Exercise directions: Consider the listing below. Extract exactly the lines from the line containing "if 16 ≤ link" to the line containing "let cut := s.m.collDescs.filter", both included.

Information given:
┌────────

-- ==== Sys2Proof/Machine/Manage.lean ====
section
/-!
DEFINITION. Requests of the management port, errors of the arrays, links, power and temperature (spec/11_isolation.md
R302, R303; spec/13_containment.md R350, R351; spec/14_system.md R356 to R361).
-/

namespace Sys2Proof.Machine

/-- The partition table is one that R302 accepts. -/
def legalTable (t : List PartEntry) : Bool :=
  t.length == 8
    && (List.range 8).all (fun i => (List.range 8).all (fun j =>
        i == j || (match t[i]?, t[j]? with
          | some a, some b => (a.spans &&& b.spans) == 0 && (a.links &&& b.links) == 0
          | _, _ => true)))
    && decide ((t.map PartEntry.fshare).sum ≤ 256)
    && t.all (fun e => decide (1 ≤ e.nvf) && decide (e.nvf ≤ 16) && decide (100 ≤ e.slice) && decide (e.slice ≤ 100000))

/-- A request of the port to a module that has power. -/
def managed (s : State) (f : State → State) : Host.Outcome State Fault Refusal := .next (if s.mgmt.powered then f s else s)

/-! ## Partitions (R302, R303) -/

def spansIn (t : List PartEntry) (p : Nat) : BitVec 8 := (t[p]?).elim 0 (fun e => e.spans)

/-- Spans that a partition would lose, or gain. -/
def lostSpans (old new : List PartEntry) (p : Nat) : BitVec 8 := spansIn old p &&& ~~~(spansIn new p)
def wonSpans (old new : List PartEntry) (p : Nat) : BitVec 8 := spansIn new p &&& ~~~(spansIn old p)

/-- A span moves only while every context on it is retired. -/
def spansFree (s : State) (t : List PartEntry) : Bool :=
  (List.range 8).all (fun p => lostSpans s.mgmt.table t p == 0 || !s.m.ctxs.any (fun (c : Nat × Ctx) => c.2.part == p))

def execWritePartitionTable (t : List PartEntry) (s : State) : Host.Outcome State Fault Refusal :=
  managed s (fun s =>
    if !legalTable t || !spansFree s t then s else
    let won := (List.range 8).foldl (fun (k : BitVec 8) p => k ||| wonSpans s.mgmt.table t p) 0
    let m := s.m.zeroSpans won
    let m := (List.range 8).foldl (fun (m : Mach) p =>
      if spansIn s.mgmt.table p = 0 && spansIn t p != 0 then m.putPart p {} else m) m
    { s with mgmt := { s.mgmt with table := t }, m := { m with changes := m.changes + 1 } })

/-! ## Links and peer windows (R356, R357) -/

/-- A window word that is taken: no reserved bit, and its links belong to one partition. -/
def windowOk (g : Mgmt) (x : W64) : Bool :=
  let links : BitVec 16 := x.extractLsb' 32 16
  x &&& 0x7FFF0000000000FF#64 == 0 && (List.range 8).any (fun p => links &&& ~~~(g.entry p).links == 0)

def execWritePeerWindow (w : Nat) (word : W64) (s : State) : Host.Outcome State Fault Refusal :=
  managed s (fun s =>
    if 16 ≤ w || !windowOk s.mgmt word then s
    else { s with mgmt := { s.mgmt with windows := mset 0 s.mgmt.windows w word }, m := { s.m with changes := s.m.changes + 1 } })

/-- Failed replays in a row on a link. -/
def Mgmt.failures (g : Mgmt) (link : Nat) : Nat := mget 0 g.replays link

/-- A flit that failed its CRC is replayed: the replay gets through, or fails in its turn. -/
def execFlitCrcFail (x : FlitReplay) (s : State) : Host.Outcome State Fault Refusal :=
  managed s (fun s =>
    if 16 ≤ x.link || s.mgmt.linkDown.getLsbD x.link then s
    else { s with mgmt := { s.mgmt with replays := mset 0 s.mgmt.replays x.link (if x.ok then 0 else s.mgmt.failures x.link + 1) } })

/-- Descriptors of the collectives in flight. -/
def Mach.collDescs (m : Mach) : List Nat :=
  (m.ops.filterMap (fun (o : Nat × EngOp) => match o.2.kind with | .coll _ _ _ _ _ d _ => some d | _ => none)).eraseDups

/-- After 8 failed replays in a row the link is down. Collectives whose descriptor no link reaches any more end with
LINK. -/
def execLinkdown (link : Nat) (s : State) : Host.Outcome State Fault Refusal :=
  managed s (fun s =>
    if 16 ≤ link || s.mgmt.linkDown.getLsbD link || s.mgmt.failures link < 8 then s else
    let g := { s.mgmt with linkDown := s.mgmt.linkDown ||| (1#16 <<< link) }
    let cut := s.m.collDescs.filter (fun (d : Nat) => !isMem d && g.windowDown d)
    let m := cut.foldl (fun (m : Mach) (d : Nat) => collEnd m d 6 []) s.m
    ({ s with mgmt := g, m := { m with changes := m.changes + 1 } } : State).alert .linkdown)

/-! ## Errors (R350, R351) -/

def execSetErrorThreshold (n : Nat) (s : State) : Host.Outcome State Fault Refusal :=
  managed s (fun s => { s with mgmt := { s.mgmt with threshold := n } })

def execCorrectedError (x : CountSite) (s : State) : Host.Outcome State Fault Refusal :=
  managed s (fun s =>
    match x with
    | .core c => { s with mgmt := { s.mgmt with coreErrs := mset 0 s.mgmt.coreErrs c (mget 0 s.mgmt.coreErrs c + 1) } }
    | .span p => { s with mgmt := { s.mgmt with spanErrs := mset 0 s.mgmt.spanErrs p (mget 0 s.mgmt.spanErrs p + 1) } })

/-- An error that cannot be corrected: data at home is poisoned, and a structure resets its owner. -/
def execUncorrectableError (x : ErrSite) (s : State) : Host.Outcome State Fault Refusal :=
  managed s (fun s =>
    let with_ : Mach → State := fun m => { s with m := { m with changes := m.changes + 1 } }
    match x with
    | .line pa =>
      if isMem pa && !s.m.poison.contains (lineOf pa) then with_ { s.m with poison := s.m.poison ++ [lineOf pa] } else s
    | .l1 core ctx line => if s.m.l1.any (fun y => y.is core ctx line) then with_ (contextReset s.mgmt s.m ctx 0x52 0) else s
    | .ctxOwned _ ctx => with_ (contextReset s.mgmt s.m ctx 0x52 0)
    | .spanOwned span =>
      match (List.range 8).find? (fun p => s.mgmt.ownsSpan p span) with
      | some p => with_ (partitionReset s.mgmt s.m p 0x52)
      | none => s
    | .deviceOwned => deviceReset s 0x52)

/-- The corrected errors of a core have passed the threshold: it takes no new block, its resident blocks are pre-empted,
and it is disabled. Blocks that must drain first are pre-empted when the step is taken again. -/
def execCoreRetire (core : Nat) (s : State) : Host.Outcome State Fault Refusal :=
  managed s (fun s =>
    if Config.cores ≤ core || mget 0 s.mgmt.coreErrs core ≤ s.mgmt.threshold then s else
    let g := { s.mgmt with retmask := s.mgmt.retmask ||| (1#192 <<< core), replaceRequest := true }
    let m := (s.m.residentBlocks core).foldl (fun (m : Mach) b => preemptBlock g m b.1) s.m
    let t : State := { s with mgmt := g, m := { m with changes := m.changes + 1 } }
    if s.mgmt.retmask.getLsbD core then t else t.alert .replaceRequest)

/-! ## Power, temperature, firmware (R358 to R360) -/

/-- The cap is at most 1,900 W. -/
def execSetPowerCap (watts : Nat) (s : State) : Host.Outcome State Fault Refusal :=
  managed s (fun s => if 1900 < watts then s else { s with mgmt := { s.mgmt with powerCap := watts } })

/-- The clocks go down by 100 MHz, to no less than 1.2 GHz. -/
def execThermalThrottle (s : State) : Host.Outcome State Fault Refusal :=
  managed s (fun s =>
    let t : State := { s with mgmt := { s.mgmt with throttled := true, clock := max 1200 (s.mgmt.clock - 100) }, m := { s.m with free := s.m.free + 1 } }
    t.alert (if Config.throttledByPower s.m.free then .powercap else .thermal))

/-- At 110 °C the module powers off. -/
def execThermalTrip (s : State) : Host.Outcome State Fault Refusal :=
  managed s (fun s => { s with mgmt := { s.mgmt with powered := false, booted := false, tripped := true }, m := { s.m.cleared with vfs := [] } })

/-- Whether each image of a bank verifies, with one image installed anew. -/
def setImage (bank : BitVec 3) (i : Nat) (ok : Bool) : BitVec 3 :=
  if ok then bank ||| (1#3 <<< i) else bank &&& ~~~(1#3 <<< i)

def execInstallFirmware (x : FwItem) (s : State) : Host.Outcome State Fault Refusal :=
  managed s (fun s =>
    match x with
    | .bankA i ok => { s with mgmt := { s.mgmt with bankA := setImage s.mgmt.bankA i ok } }
    | .bankB i ok => { s with mgmt := { s.mgmt with bankB := setImage s.mgmt.bankB i ok } }
    | .ucodeKey k => { s with mgmt := { s.mgmt with keys := addPage s.mgmt.keys k } })

end Sys2Proof.Machine
end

└────────

Reply to the task:
    if 16 ≤ link || s.mgmt.linkDown.getLsbD link || s.mgmt.failures link < 8 then s else
    let g := { s.mgmt with linkDown := s.mgmt.linkDown ||| (1#16 <<< link) }
    let cut := s.m.collDescs.filter (fun (d : Nat) => !isMem d && g.windowDown d)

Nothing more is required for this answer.